I enjoyed the pleasure of choosing my own time to go to breakfast, and even selecting my own food, as the Avacha Hotel offers a buffet breakfast.  The sense of having been freed from prison continued!

I was due to meet Maro and the driver at 10:00am, making a leisurely start to the day that was very welcome after yesterday’s intense and prolonged physical efforts.  Our destination was half an hour’s drive east from Petropavlovsk-Kamchatsky, a black sand beach known as Khalaktriskiy Beach that faced east to the Pacific Ocean.

Although there was nothing remarkable about the morphology of the beach, its lovely setting and the beautiful weather made it a very attractive destination, so much so that I decided to walk its full length and back again, a distance of 12 kilometres.

The fine black sand appears to be washed into the sea by rivers that flow across the volcanic areas of the Kamchatka peninsula.  Once the sediment reaches the ocean, the turbulent wave action grinds the particles into the fine pieces of sand that are then deposited along the wave-sediment interface by onshore constructive depositional waves.

Clearly there are times when the waves are high-energy, as seen by several tree trunks deposited on the beach.  There are no trees growing near the beach itself, so these trees must have been carried downstream by rivers in flood, and then washed up on to beach face.

In one zone of the beach, a large berm had formed, while to the south, a pronounced progression of cusps was evident.  To the south of Khalaktriskiy Beach, some impressive coastal stacks could be seen.

In the sheltered swales of the hindune zone, a beautiful array of wildflowers was growing.  Fragrant wild roses seemed to be the dominant species, although other colourful halophilic species could also be seen in abundance.

The 12 kilometre walk took three hours, and it was something of a relief to return to the car and take the half hour drive back into Petropavlovsk-Kamchatsky.  Given the long walk at the beach, following the even longer walks the previous day, I decided to rest for a while before going out for further explorations – a decision that took quite a bit of self-discipline in the context of the beautiful summer’s day outside.

By 4:30pm, I could rest no longer – the perfect summer afternoon outside was beckoning me.  I was thinking of heading to the Institute of Volcanology (despite Maro’s comments that it offered nothing more of interest than the museum I had already visited), but I decided against it when I saw that it was far beyond reasonable walking distance from the hotel.

Therefore, I headed back to Lenin Square, Nikolskaya Hill and the waterfront area to take in some different aspects of Petropavlovsk-Kamchatsky’s superb location beside Avacha Bay, surrounded by volcanic peaks, all of which were visible in today’s crystal clear air.  Petropavlovsk-Kamchatsky’s buildings might leave something to be desired, but the city’s location is one of the very few that rivals the magnificence of Sydney Harbour.  It was sheer joy to wander the streets and the pathways of the hill, enjoying the relaxed summer feel of the city, and appreciating both the sea breeze and the beautiful afternoon lighting.

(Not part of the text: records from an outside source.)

-- ==== Sys2Proof/Laws/Operations.lean ====
section
/-! SUPPORT. For each shared operation, what it can change: the Notice Unit's operations reach the notices and the window, and an
operation on a circuit reaches that circuit, the orphan list, what the frame in flight may restore, the notices and the window. -/

namespace Sys2Proof.Laws

open Sys2Proof Sys2Proof.Machine

/-! ## What an operation of the Notice Unit reaches -/

/-- Only the Notice Unit and the window differ. -/
structure NoticeOnly (s t : State) : Prop where
  station : t.station = s.station
  line : t.line = s.line
  arbiter : t.arbiter = s.arbiter
  selector : t.selector = s.selector
  roster : t.roster = s.roster
  orphans : t.orphans = s.orphans
  circuits : t.circuits = s.circuits
  requests : t.requests = s.requests
  quality : t.quality = s.quality
  bus : t.bus = s.bus
  choices : t.choices = s.choices
  landed : t.landed = s.landed
  pending : t.pending = s.pending

theorem NoticeOnly.refl (s : State) : NoticeOnly s s := by constructor <;> rfl

theorem NoticeOnly.trans {s t u : State} (h : NoticeOnly s t) (g : NoticeOnly t u) : NoticeOnly s u where
  station := g.station.trans h.station
  line := g.line.trans h.line
  arbiter := g.arbiter.trans h.arbiter
  selector := g.selector.trans h.selector
  roster := g.roster.trans h.roster
  orphans := g.orphans.trans h.orphans
  circuits := g.circuits.trans h.circuits
  requests := g.requests.trans h.requests
  quality := g.quality.trans h.quality
  bus := g.bus.trans h.bus
  choices := g.choices.trans h.choices
  landed := g.landed.trans h.landed
  pending := g.pending.trans h.pending

/-- The frame as one equation. -/
theorem NoticeOnly.eq {s t : State} (h : NoticeOnly s t) : t = { s with notice := t.notice, window := t.window } := by
  obtain ⟨h1, h2, h3, h4, h5, h6, h7, h8, h9, h10, h11, h12, h13⟩ := h
  cases s; cases t; simp_all

theorem NoticeOnly.circuit {s t : State} (h : NoticeOnly s t) (d : CircuitNo) : t.circuit d = s.circuit d := by
  simp [State.circuit, h.circuits]

/-- A state that differs from `s` in the Notice Unit and the window by construction. -/
theorem noticeOnly_with (s : State) (n : Notice) (w : Memory) : NoticeOnly s { s with notice := n, window := w } := by
  constructor <;> rfl

theorem writeEntry_only (s : State) (p : NoticePair) (detail : Byte) : NoticeOnly s (s.writeEntry p detail) := by
  constructor <;> simp [State.writeEntry]

theorem showWaiting_only (s : State) : NoticeOnly s s.showWaiting := by constructor <;> rfl

/-- What a raise does: absorbed, held back in the pending set, or written (R158, R160, R161). -/
theorem raiseWith_cases (s : State) (p : NoticePair) (detail : Byte) :
    (p ∈ s.notice.held ∧ s.raiseWith p detail = s) ∨
    (p ∉ s.notice.held ∧ Config.attentionRoom ≤ s.notice.count ∧ p ∈ s.notice.waiting ∧ s.raiseWith p detail = s) ∨
    (p ∉ s.notice.held ∧ Config.attentionRoom ≤ s.notice.count ∧ p ∉ s.notice.waiting ∧
      s.raiseWith p detail = ({ s with notice.waiting := insertPair p s.notice.waiting } : State).showWaiting) ∨
    (p ∉ s.notice.held ∧ ¬Config.attentionRoom ≤ s.notice.count ∧ s.raiseWith p detail = s.writeEntry p detail) := by
  unfold State.raiseWith
  split
  · exact .inl ⟨‹_›, rfl⟩
  · split
    · split
      · exact .inr (.inl ⟨‹_›, ‹_›, ‹_›, rfl⟩)
      · exact .inr (.inr (.inl ⟨‹_›, ‹_›, ‹_›, rfl⟩))
    · exact .inr (.inr (.inr ⟨‹_›, ‹_›, rfl⟩))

My walk lasted two hours, and I was fairly hungry by the time I returned to the hotel, having missed lunch.  It was therefore somewhat disappointing to arrive at the hotel’s café just after 6:30pm to be told I could not eat there as a Japanese tour group had booked the entire café.  If I wished to eat, I would have to wait until 9:00pm.

It was actually a blessing in disguise, as I only had to cross the street from the hotel to discover a great burger and fast food restaurant, where I managed to get a huge hamburger and a can of Dr Pepper (imported from South Korea!), all for 198 roubles (just under $6).  After several weeks in Russia, I am fortunately becoming mildly proficient at interpreting Russian menus, and I am finding that fast food menus are the easiest of all for me.